**TASK TO COMPLETE**
From the entries below, output the line with "def openLines (s" and each following line up to and including the line with "decide (overflowBytes u ≤ overflowBytes", exactly as written.

....

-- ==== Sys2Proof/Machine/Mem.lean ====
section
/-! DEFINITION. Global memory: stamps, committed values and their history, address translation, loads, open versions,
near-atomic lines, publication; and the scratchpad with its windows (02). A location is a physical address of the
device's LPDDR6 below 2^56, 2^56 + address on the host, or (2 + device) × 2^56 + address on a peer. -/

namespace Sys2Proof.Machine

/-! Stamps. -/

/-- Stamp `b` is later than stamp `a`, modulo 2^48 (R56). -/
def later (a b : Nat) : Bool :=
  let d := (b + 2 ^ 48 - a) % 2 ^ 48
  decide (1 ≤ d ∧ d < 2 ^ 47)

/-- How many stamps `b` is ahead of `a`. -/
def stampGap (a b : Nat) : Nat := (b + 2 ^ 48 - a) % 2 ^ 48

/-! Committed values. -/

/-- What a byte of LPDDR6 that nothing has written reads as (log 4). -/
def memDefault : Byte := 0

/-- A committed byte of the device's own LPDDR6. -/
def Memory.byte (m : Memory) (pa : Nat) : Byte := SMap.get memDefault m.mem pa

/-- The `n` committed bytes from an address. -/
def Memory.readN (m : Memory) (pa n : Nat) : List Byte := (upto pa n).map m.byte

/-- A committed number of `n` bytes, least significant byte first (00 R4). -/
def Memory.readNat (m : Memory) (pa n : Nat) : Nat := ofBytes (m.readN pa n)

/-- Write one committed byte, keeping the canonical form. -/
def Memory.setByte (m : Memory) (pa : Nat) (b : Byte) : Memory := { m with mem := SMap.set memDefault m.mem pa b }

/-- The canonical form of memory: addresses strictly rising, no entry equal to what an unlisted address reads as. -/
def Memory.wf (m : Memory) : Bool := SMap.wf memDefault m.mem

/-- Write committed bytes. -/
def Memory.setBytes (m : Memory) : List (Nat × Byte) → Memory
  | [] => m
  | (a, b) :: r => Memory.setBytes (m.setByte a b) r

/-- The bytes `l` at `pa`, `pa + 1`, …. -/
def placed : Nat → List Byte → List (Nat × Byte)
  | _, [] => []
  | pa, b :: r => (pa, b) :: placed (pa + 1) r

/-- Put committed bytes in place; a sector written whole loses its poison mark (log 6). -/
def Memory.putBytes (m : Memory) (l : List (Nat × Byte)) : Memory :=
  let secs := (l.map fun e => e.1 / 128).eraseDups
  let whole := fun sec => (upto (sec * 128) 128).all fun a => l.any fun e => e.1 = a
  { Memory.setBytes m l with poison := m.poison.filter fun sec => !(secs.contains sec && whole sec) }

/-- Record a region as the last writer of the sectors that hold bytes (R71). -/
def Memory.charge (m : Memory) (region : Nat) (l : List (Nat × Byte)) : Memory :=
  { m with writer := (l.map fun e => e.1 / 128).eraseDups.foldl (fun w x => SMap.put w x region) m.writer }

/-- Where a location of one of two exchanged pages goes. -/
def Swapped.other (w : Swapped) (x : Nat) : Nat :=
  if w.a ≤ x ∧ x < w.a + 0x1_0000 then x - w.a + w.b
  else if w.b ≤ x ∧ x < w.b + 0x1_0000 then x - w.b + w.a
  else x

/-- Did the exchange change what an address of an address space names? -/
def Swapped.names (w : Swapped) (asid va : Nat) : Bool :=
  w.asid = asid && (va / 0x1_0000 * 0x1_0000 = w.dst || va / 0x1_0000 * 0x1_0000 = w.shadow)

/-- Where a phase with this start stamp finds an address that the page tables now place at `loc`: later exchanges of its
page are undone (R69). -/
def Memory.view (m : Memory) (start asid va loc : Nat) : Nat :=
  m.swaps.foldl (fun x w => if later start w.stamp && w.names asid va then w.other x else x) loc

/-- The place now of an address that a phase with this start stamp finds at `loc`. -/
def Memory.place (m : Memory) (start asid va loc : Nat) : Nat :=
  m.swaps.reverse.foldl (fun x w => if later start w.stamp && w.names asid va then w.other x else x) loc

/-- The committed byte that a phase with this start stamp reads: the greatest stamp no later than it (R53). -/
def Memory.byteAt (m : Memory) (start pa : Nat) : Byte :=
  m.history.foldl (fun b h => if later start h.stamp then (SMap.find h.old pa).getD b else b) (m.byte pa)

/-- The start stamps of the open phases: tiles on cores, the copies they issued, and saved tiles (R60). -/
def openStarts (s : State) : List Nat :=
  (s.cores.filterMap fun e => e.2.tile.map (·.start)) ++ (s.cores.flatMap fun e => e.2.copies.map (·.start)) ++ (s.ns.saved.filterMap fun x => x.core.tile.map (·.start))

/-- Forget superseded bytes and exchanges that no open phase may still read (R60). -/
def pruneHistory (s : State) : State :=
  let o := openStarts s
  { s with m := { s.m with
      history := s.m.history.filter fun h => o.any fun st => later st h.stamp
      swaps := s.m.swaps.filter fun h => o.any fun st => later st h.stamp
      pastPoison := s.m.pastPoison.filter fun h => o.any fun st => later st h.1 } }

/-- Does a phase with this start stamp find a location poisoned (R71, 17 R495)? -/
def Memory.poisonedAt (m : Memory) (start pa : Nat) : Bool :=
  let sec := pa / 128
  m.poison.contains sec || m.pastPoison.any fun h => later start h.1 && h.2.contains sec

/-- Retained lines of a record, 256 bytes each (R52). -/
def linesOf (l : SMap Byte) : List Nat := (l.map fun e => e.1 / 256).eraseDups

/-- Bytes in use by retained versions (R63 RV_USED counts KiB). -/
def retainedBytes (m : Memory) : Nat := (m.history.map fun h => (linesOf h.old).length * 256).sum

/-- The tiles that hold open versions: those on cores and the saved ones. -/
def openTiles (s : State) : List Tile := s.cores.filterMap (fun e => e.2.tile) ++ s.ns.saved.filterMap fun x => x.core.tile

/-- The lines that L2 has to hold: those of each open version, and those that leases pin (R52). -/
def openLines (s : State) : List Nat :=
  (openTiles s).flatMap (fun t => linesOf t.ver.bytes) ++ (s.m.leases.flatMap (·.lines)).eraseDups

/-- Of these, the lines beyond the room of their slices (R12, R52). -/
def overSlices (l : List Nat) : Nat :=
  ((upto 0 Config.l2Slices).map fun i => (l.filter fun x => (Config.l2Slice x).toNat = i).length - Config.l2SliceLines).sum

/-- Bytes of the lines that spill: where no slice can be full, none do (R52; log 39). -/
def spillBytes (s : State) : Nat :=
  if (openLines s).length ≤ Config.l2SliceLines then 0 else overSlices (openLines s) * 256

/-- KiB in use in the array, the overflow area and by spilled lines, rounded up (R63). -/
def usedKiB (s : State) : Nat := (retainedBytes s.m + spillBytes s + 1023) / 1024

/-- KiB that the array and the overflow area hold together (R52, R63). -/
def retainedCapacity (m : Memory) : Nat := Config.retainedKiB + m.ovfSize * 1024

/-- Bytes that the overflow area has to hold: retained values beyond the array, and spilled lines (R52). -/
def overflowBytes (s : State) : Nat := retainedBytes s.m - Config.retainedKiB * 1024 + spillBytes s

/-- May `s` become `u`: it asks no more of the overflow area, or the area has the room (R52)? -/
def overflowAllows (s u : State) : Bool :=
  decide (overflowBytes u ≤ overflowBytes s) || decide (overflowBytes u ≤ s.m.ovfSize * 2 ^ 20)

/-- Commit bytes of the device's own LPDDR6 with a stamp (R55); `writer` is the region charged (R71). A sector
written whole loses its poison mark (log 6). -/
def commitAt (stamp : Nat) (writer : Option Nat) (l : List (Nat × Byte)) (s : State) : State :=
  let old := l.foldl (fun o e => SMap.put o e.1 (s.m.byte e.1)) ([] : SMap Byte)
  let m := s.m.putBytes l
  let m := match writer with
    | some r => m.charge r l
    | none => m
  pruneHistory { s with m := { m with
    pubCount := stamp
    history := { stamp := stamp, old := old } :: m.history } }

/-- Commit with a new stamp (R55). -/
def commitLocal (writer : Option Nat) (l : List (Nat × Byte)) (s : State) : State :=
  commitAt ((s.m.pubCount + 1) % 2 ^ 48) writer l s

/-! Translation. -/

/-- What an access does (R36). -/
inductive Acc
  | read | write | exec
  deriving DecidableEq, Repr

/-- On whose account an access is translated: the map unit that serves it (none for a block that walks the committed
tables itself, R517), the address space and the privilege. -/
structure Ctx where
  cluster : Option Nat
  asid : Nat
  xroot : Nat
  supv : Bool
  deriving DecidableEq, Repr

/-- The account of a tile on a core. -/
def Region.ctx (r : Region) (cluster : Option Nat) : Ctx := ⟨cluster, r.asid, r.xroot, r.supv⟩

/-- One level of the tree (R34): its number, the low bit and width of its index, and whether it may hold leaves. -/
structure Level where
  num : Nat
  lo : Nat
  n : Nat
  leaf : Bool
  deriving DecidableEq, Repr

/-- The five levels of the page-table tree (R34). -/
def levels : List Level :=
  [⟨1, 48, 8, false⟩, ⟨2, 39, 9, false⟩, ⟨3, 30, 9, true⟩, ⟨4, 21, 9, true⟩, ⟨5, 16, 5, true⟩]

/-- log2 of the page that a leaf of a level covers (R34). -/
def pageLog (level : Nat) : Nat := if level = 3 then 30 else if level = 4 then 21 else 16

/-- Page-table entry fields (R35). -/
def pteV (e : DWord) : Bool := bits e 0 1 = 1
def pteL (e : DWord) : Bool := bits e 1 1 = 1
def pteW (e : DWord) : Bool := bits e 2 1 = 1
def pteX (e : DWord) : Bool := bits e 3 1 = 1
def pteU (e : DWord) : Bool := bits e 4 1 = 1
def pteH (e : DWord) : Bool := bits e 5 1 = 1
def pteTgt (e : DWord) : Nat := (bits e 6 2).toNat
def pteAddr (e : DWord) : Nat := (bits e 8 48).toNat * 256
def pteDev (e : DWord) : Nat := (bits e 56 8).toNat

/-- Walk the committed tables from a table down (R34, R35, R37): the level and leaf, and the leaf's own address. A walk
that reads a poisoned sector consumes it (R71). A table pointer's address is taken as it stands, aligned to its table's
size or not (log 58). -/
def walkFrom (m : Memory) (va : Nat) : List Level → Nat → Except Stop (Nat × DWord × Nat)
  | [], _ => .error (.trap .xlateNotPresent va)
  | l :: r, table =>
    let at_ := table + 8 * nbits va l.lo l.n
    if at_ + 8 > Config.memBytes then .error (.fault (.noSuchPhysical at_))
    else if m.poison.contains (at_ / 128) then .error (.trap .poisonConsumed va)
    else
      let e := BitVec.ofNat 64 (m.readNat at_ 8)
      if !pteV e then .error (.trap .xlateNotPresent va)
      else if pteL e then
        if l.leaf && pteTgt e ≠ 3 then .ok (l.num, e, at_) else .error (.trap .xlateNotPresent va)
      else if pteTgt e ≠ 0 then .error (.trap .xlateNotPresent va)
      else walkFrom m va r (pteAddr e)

....

**SOLUTION FOR THIS EXERCISE**
def openLines (s : State) : List Nat :=
  (openTiles s).flatMap (fun t => linesOf t.ver.bytes) ++ (s.m.leases.flatMap (·.lines)).eraseDups

/-- Of these, the lines beyond the room of their slices (R12, R52). -/
def overSlices (l : List Nat) : Nat :=
  ((upto 0 Config.l2Slices).map fun i => (l.filter fun x => (Config.l2Slice x).toNat = i).length - Config.l2SliceLines).sum

/-- Bytes of the lines that spill: where no slice can be full, none do (R52; log 39). -/
def spillBytes (s : State) : Nat :=
  if (openLines s).length ≤ Config.l2SliceLines then 0 else overSlices (openLines s) * 256

/-- KiB in use in the array, the overflow area and by spilled lines, rounded up (R63). -/
def usedKiB (s : State) : Nat := (retainedBytes s.m + spillBytes s + 1023) / 1024

/-- KiB that the array and the overflow area hold together (R52, R63). -/
def retainedCapacity (m : Memory) : Nat := Config.retainedKiB + m.ovfSize * 1024

/-- Bytes that the overflow area has to hold: retained values beyond the array, and spilled lines (R52). -/
def overflowBytes (s : State) : Nat := retainedBytes s.m - Config.retainedKiB * 1024 + spillBytes s

/-- May `s` become `u`: it asks no more of the overflow area, or the area has the room (R52)? -/
def overflowAllows (s u : State) : Bool :=
  decide (overflowBytes u ≤ overflowBytes s) || decide (overflowBytes u ≤ s.m.ovfSize * 2 ^ 20)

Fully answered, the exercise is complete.